A Computable General Equilibrium Analysis for Haiti
Summary — This technical note presents a computable general equilibrium (CGE) model for Haiti. It analyzes various scenarios related to policy changes and exogenous conditions to assess vulnerabilities and opportunities for Haiti, covering the period 2013-2030.
Key Findings
- The model integrates the impact of public capital investment in infrastructure on sectoral productivity.
- It models worker migration between rural/informal and urban/formal sectors.
- It considers the consequences of government spending in qualified and non-qualified labor.
- It analyzes alternative financing options for the central government.

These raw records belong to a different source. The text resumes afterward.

/-- Every address of the Word Store reads in `t` as in `s`. -/
def SameMemory (s t : State) : Prop := ∀ a, t.mem.read a = s.mem.read a

/-- Every register reads in `t` as in `s`. -/
def SameRegisters (s t : State) : Prop := ∀ r, t.reg r = s.reg r

/-- The words of an instruction stand at the pc. -/
def PlacedAtPc (s : State) (i : Instr) : Prop :=
  ∀ k w, (encode i)[k]? = some w → s.memRead (s.pc.toNat + k) = .ok w

end Sys2Proof.Claims

open Sys2Proof Sys2Proof.Machine Sys2Proof.Claims

/-! ### Encoding and operands -/

/-- Words written out from the encodings of R61 and R63 and the examples of 95_test_vectors.md decode to the instruction each stands
for: one of every family. -/
def Obligations.WrittenWordsDecode : Prop :=
  decode [0] = .ok (.halt, []) ∧
  decode [1, 32768, 4] = .ok (.set (.reg 0) (.lit 4), []) ∧
  decode [2, 32769] = .ok (.push (.reg 1), []) ∧
  decode [4, 32768, 32769, 7] = .ok (.eq (.reg 0) (.reg 1) (.lit 7), []) ∧
  decode [7, 32768, 100] = .ok (.jt (.reg 0) (.lit 100), []) ∧
  decode [11, 32768, 17, 5] = .ok (.mod (.reg 0) (.lit 17) (.lit 5), []) ∧
  decode [16, 100, 1234] = .ok (.wmem (.lit 100) (.lit 1234), []) ∧
  decode [17, 9] = .ok (.call (.lit 9), []) ∧
  decode [20, 32770] = .ok (.in_ (.reg 2), []) ∧
  decode [1, 5, 32776] = .ok (.set (.notRegister 5) (.outOfRange 32776), [])

/-- Decode and encode agree: decoding the words of a well-formed instruction gives it back, and leaves the words after it. -/
def Obligations.DecodeOfEncode : Prop :=
  ∀ (i : Instr) (rest : List Word), i.wellFormed = true → decode (encode i ++ rest) = .ok (i, rest)

/-- The other direction: words that decode are exactly the words of the instruction they decode to, which is well formed. -/
def Obligations.EncodeOfDecode : Prop :=
  ∀ (ws rest : List Word) (i : Instr), decode ws = .ok (i, rest) → i.wellFormed = true ∧ ws = encode i ++ rest

/-- R62: the opcode word is compared raw; a value above 21, a register reference among them, selects no instruction, whatever words
follow, and a value up to 21 always selects one. -/
def Obligations.OpcodeComparedRaw : Prop :=
  ∀ (w : Word) (rest : List Word),
    (21 < w.toNat → decode (w :: rest) = .error (.invalidOpcode w)) ∧
    (w.toNat ≤ 21 → ∀ v, decode (w :: rest) ≠ .error (.invalidOpcode v))

/-- R69: the length is 1 + n words, n the arity of the opcode, known from the opcode word alone; with fewer operand words the first missing
word is named; an invalid opcode has no length and is found before any operand word. -/
def Obligations.LengthFromOpcodeAlone : Prop :=
  ∀ (w : Word) (rest : List Word),
    (w.toNat ≤ 21 → arity w.toNat ≤ rest.length → ∃ i, decode (w :: rest) = .ok (i, rest.drop (arity w.toNat)) ∧ (encode i).length = 1 + arity w.toNat) ∧
    (w.toNat ≤ 21 → rest.length < arity w.toNat → decode (w :: rest) = .error (.missingWord (1 + rest.length))) ∧
    (21 < w.toNat → decode (w :: rest) = .error (.invalidOpcode w))

/-- R65: read-resolution of every word, and its result in [0, 32767] in every state that meets the invariant. -/
def Obligations.ReadResolution : Prop :=
  ∀ (s : State) (w : Word),
    s.value (Src.ofWord w) = readResolve s w ∧
    (s.Inv → ∀ v, s.value (Src.ofWord w) = .ok v → v.toNat ≤ 32767)
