/-- R162's example, `call 9` at 3. -/
theorem test_call :
    after (step { program [0, 0, 0, 17, 9, 0, 0, 0, 0, 0] with pc := 3 }) (fun t => decide (t.stack = [5]) && decide (t.pc = 9)) = true := by decide

/-- D9: the return address 32768 names no cell. -/
theorem test_call_at_top :
    faults { program [0] with pc := 32766, mem := [(0, 0), (32766, 17), (32767, 0)] } .addressingError 32768 = true := by decide

theorem test_ret : after (step { program [18, 0, 0, 0, 0, 0] with stack := [5] }) (fun t => decide (t.pc = 5) && decide (t.stack = [])) = true := by
  decide

theorem test_ret_faults :
    faults (program [18]) .stackUnderflow 18 = true ∧ faults { program [18] with stack := [50] } .addressingError 50 = true := by decide

theorem test_out : after (step { program [19, 65] with output := [1] }) (fun t => decide (t.output = [1, 65])) = true := by decide

theorem test_in :
    after (step { program [20, 32770] with pendingInput := [.line [104, 105]] })
      (fun t => decide (t.reg 2 = 104) && decide (t.lineBuffer = [105]) && decide (t.pendingInput = [])) = true := by decide

theorem test_in_faults :
    faults { program [20, 32768] with pendingInput := [.endOfInput] } .inputEndOfFile 0 = true ∧
    faults { program [20, 32768] with lineBuffer := [40000] } .valueOutOfRange 40000 = true := by decide

theorem test_noop_at_top :
    after (step { program [21] with pc := 32767, mem := [(32767, 21)] }) (fun t => decide (t.pc = 32768)) = true := by decide

/-! ### Witnesses: concrete states and operands that meet each statement's hypotheses -/

theorem test_witness_DecodeOfEncode : (Instr.set (.notRegister 32776) (.lit 32767)).wellFormed = true := by decide

theorem test_witness_EncodeOfDecode : decode [6, 65535, 9] = .ok (.jmp (.outOfRange 65535), [9]) := rfl

theorem test_witness_OpcodeComparedRaw : 21 < (22 : Word).toNat ∧ (21 : Word).toNat ≤ 21 := by decide

theorem test_witness_LengthFromOpcodeAlone :
    ((4 : Word).toNat ≤ 21 ∧ arity (4 : Word).toNat ≤ [(1 : Word), 2, 3].length) ∧
    ((4 : Word).toNat ≤ 21 ∧ [(1 : Word), 2].length < arity (4 : Word).toNat) ∧ 21 < (22 : Word).toNat := by decide

theorem test_witness_ReadResolution : State.reset.Inv ∧ State.reset.value (Src.ofWord 32767) = .ok 32767 := by decide

theorem test_witness_StepRunsDecodedInstruction :
    (program [19, 65]).status = .running ∧ (Instr.out (.lit 65)).wellFormed = true ∧ PlacedAtPc (program [19, 65]) (.out (.lit 65)) := by
  refine ⟨rfl, by decide, ?_⟩
  rintro (_ | _ | k) w h
  · cases h
    rfl
  · cases h
    rfl
  · simp [encode, Instr.operandWords] at h

theorem test_witness_PlacedInstructionRunsNext :
    State.reset.pc.toNat ≤ 32764 ∧ decodeTableWord 16 0 = some .halt ∧
    ({ State.reset with pc := 32764 } : State).pc.toNat ≤ 32764 := by decide

theorem test_witness_FetchFaultsInOrder :
    (program []).memRead 0 = .error ⟨.addressingError, 0⟩ ∧ (program [22]).memRead 0 = .ok 22 ∧ 21 < (22 : Word).toNat ∧
    ((program [6]).memRead 0 = .ok 6 ∧ 1 ≤ arity (6 : Word).toNat ∧ (program [6]).memRead 1 = .error ⟨.addressingError, 1⟩) ∧
    ((program [4, 0, 0]).memRead 0 = .ok 4 ∧ 3 ≤ arity (4 : Word).toNat ∧ (program [4, 0, 0]).memRead 1 = .ok 0 ∧
      (program [4, 0, 0]).memRead 2 = .ok 0 ∧ (program [4, 0, 0]).memRead 3 = .error ⟨.addressingError, 3⟩) := by
  refine ⟨rfl, rfl, by decide, ⟨rfl, by decide, rfl⟩, rfl, by decide, rfl, rfl, rfl⟩

theorem test_witness_StepTakenOnlyWhileRunning :
    State.reset.status = .running ∧ ({ State.reset with status := .halted } : State).status = .halted ∧
    (State.reset.raise ⟨.arithmeticError, 0⟩).status = .faulted ⟨.arithmeticError, 0, 0⟩ := by decide

theorem test_witness_StepTakenOnlyWhileRunning_session : ∃ k, (⟨program [21], .inRun⟩ : Session).step = some k := ⟨_, rfl⟩

theorem test_witness_StepOutcomes :
    (program [21]).status = .running ∧ (∃ t, step (program [21]) = .next t) ∧ (program [20, 32768]).holding = true :=
  ⟨rfl, ⟨_, rfl⟩, by decide⟩

theorem test_witness_FaultsArePrecise :
    (program [3, 32768]).status = .running ∧
    step (program [3, 32768]) = .next ((program [3, 32768]).raise ⟨.stackUnderflow, 3⟩) ∧
    ((program [3, 32768]).raise ⟨.stackUnderflow, 3⟩).status = .faulted ⟨.stackUnderflow, 0, 3⟩ := ⟨rfl, rfl, rfl⟩
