-- ==== Sys2Proof/Config.lean ====
section
/-!
DEFINITION. The implementation parameters (00_scope.md R6, 92_eei_decisions.md D20). A proof that depends on the sizing takes
it as a parameter: `State` carries a `Sizing`, so a statement about every state holds for every sizing (log 2).
-/

namespace Sys2Proof.Config

/-- LOAD_BASE, PROG_MEM_SIZE and DATA_MEM_SIZE (R6). Fixed for one machine: no step changes them. -/
structure Sizing where
  /-- LOAD_BASE: the program address of program-memory offset 0, and the reset vector (20_memory.md R51, R62). -/
  loadBase : Word
  /-- PROG_MEM_SIZE, in bytes. -/
  progMemSize : Nat
  /-- DATA_MEM_SIZE, in bytes. -/
  dataMemSize : Nat
deriving DecidableEq, Repr

/-- The reference sizing (R6, D20). -/
def reference : Sizing := { loadBase := 0x0400#16, progMemSize := 1024, dataMemSize := 1024 }

/-- The value `State.reset` gives sp. The spec leaves SP_RESET OPEN between DATA_MEM_SIZE and DATA_MEM_SIZE - 1
(92_eei_decisions.md D8). DESIGN CHOICE, unsafe (log 3). `State.launchState` takes any value. -/
def spReset : Word := 0x0400#16

/-- What a byte that nothing has loaded or stored reads as, in either memory. PROG_FILL and DATA_INIT are OPEN (D9, D10).
DESIGN CHOICE, unsafe (logs 4, 5). `State.launchState` takes any contents. -/
def unlistedByte : Byte := 0x00#8

end Sys2Proof.Config
end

- The model is calibrated to a FY 2013 Social Accounting Matrix (SAM) for Haiti.
Full Description
This document presents a computable general equilibrium (CGE) model designed for medium- to long-run development strategy analysis in Haiti. The analysis considers various scenarios related to changes in policies and exogenous conditions to assess vulnerabilities and opportunities. The analytical work included analysis of Haiti’s economic and social trajectories since the 1960s, growth diagnostics methods, and techniques for discovering development gaps and key drivers of productivity. The CGE model results are passed on to a microsimulation model that relies on household survey data to assess effects on poverty and inequality. The simulations cover the period FY 2013-2030 and address counterfactual scenarios related to government and institutional capacity, production and productive sectors, human development, and macroeconomic shocks.